Beyond Pattern Recognition: Probing Mental Representations of LMs
Moritz Miller, Kumar Shridhar
TL;DR
This work interrogates whether language models truly build evolving mental representations when information is revealed incrementally, rather than relying on static pattern recognition. By contrasting a stepwise Mental Modeling approach with standard full-prompt Chain-of-Thought on the MathWorld dataset across text and multimodal models, it demonstrates that LMs struggle to maintain coherent internal representations as depth increases, though vision-based mental modeling yields notable gains. The study finds modality-specific improvements, with Vision Mental Modeling outperforming Text Mental Modeling and modality switching offering potential gains, while Vision-only Inference underperforms CoT, suggesting fundamental differences from human cognition. These results motivate leveraging visual grounding and refined incremental-context strategies to enhance reasoning in future models, and they highlight the need for more robust cross-modal alignment to approach human-like incremental reasoning.
Abstract
Language Models (LMs) have demonstrated impressive capabilities in solving complex reasoning tasks, particularly when prompted to generate intermediate explanations.
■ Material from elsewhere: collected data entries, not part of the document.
-- ==== Sys2Proof/Machine/Cache.lean ====
section
/-! DEFINITION. The L1 data cache of a core and the L2 cache of a die (R14, R18, R178, R181): which lines they hold. They hold no
values, since a load returns what the ordering rules allow; what L1 holds decides which loads count as missed (R149, R326). The bytes
of a line and the way a line is chosen to leave are the model's (log 108). -/

namespace Sys2Proof.Machine
open Sys2Proof

/-- Bytes of a line (log 108). -/
def lineBytes : Nat := 128
/-- Lines of L1: 256 KiB (R18). -/
def l1Lines : Nat := 262144 / lineBytes
/-- Lines of the L2 of a die: 64 MiB (R14). -/
def l2Lines : Nat := 67108864 / lineBytes

/-- The lines that physical parts touch. -/
def linesOf (parts : List (Nat × Nat)) : List Nat :=
  (flatten (parts.map fun (a, n) =>
    (List.range ((a % lineBytes + n + lineBytes - 1) / lineBytes)).map fun i => a / lineBytes + i)).eraseDups

/-- The line that leaves a full cache: the least recent of those marked for early replacement, else of those not marked for late
replacement, else of all (R178). -/
def victim (xs : List CacheLine) : Option CacheLine :=
  match (xs.filter fun x => x.hint = 1).getLast? with
  | some x => some x
  | none => match (xs.filter fun x => x.hint ≠ 2).getLast? with
    | some x => some x
    | none => xs.getLast?

/-- A line is the most recent of a cache of some size, under the hint of the access that touches it. -/
def touchLine (size hint : Nat) (xs : List CacheLine) (line : Nat) : List CacheLine :=
  let rest := xs.filter fun x => x.line ≠ line
  let kept := if rest.length < size then rest
    else match victim rest with
      | some v => rest.filter (· ≠ v)
      | none => rest
  { line := line, hint := hint } :: kept

/-- The core's L1 holds every line of some parts. -/
def Core.inL1 (k : Core) (parts : List (Nat × Nat)) : Bool := (linesOf parts).all fun l => k.l1.any fun x => x.line = l

/-- An access of a core reaches L2 with a hint, and fills L1 unless it bypasses it or stores (R178, R181). -/
def State.fillCaches (s : State) (core hint : Nat) (l1 : Bool) (parts : List (Nat × Nat)) : State :=
  let ls := linesOf parts
  if ls.isEmpty then s
  else
    let die := dieOf core
    let s := { s with l2 := insert s.l2 die (ls.foldl (touchLine l2Lines hint) (findD s.l2 die [])) }
    if l1 && hint ≠ 3 then s.modCore core fun k => { k with l1 := ls.foldl (touchLine l1Lines hint) k.l1 } else s

end Sys2Proof.Machine
end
However, it remains an open question whether these intermediate reasoning traces represent a dynamic, evolving thought process or merely reflect sophisticated pattern recognition acquired during large scale pre training. Drawing inspiration from human cognition, where reasoning unfolds incrementally as new information is assimilated and internal models are continuously updated, we propose to delve deeper into the mental model of various LMs. We propose a new way to assess the mental modeling of LMs, where they are provided with problem details gradually, allowing each new piece of data to build upon and refine the model's internal representation of the task. We systematically compare this step by step mental modeling strategy with traditional full prompt methods across both text only and vision and text modalities. Experiments on the MathWorld dataset across different model sizes and problem complexities confirm that both text-based LLMs and multimodal LMs struggle to create mental representations, questioning how their internal cognitive processes work.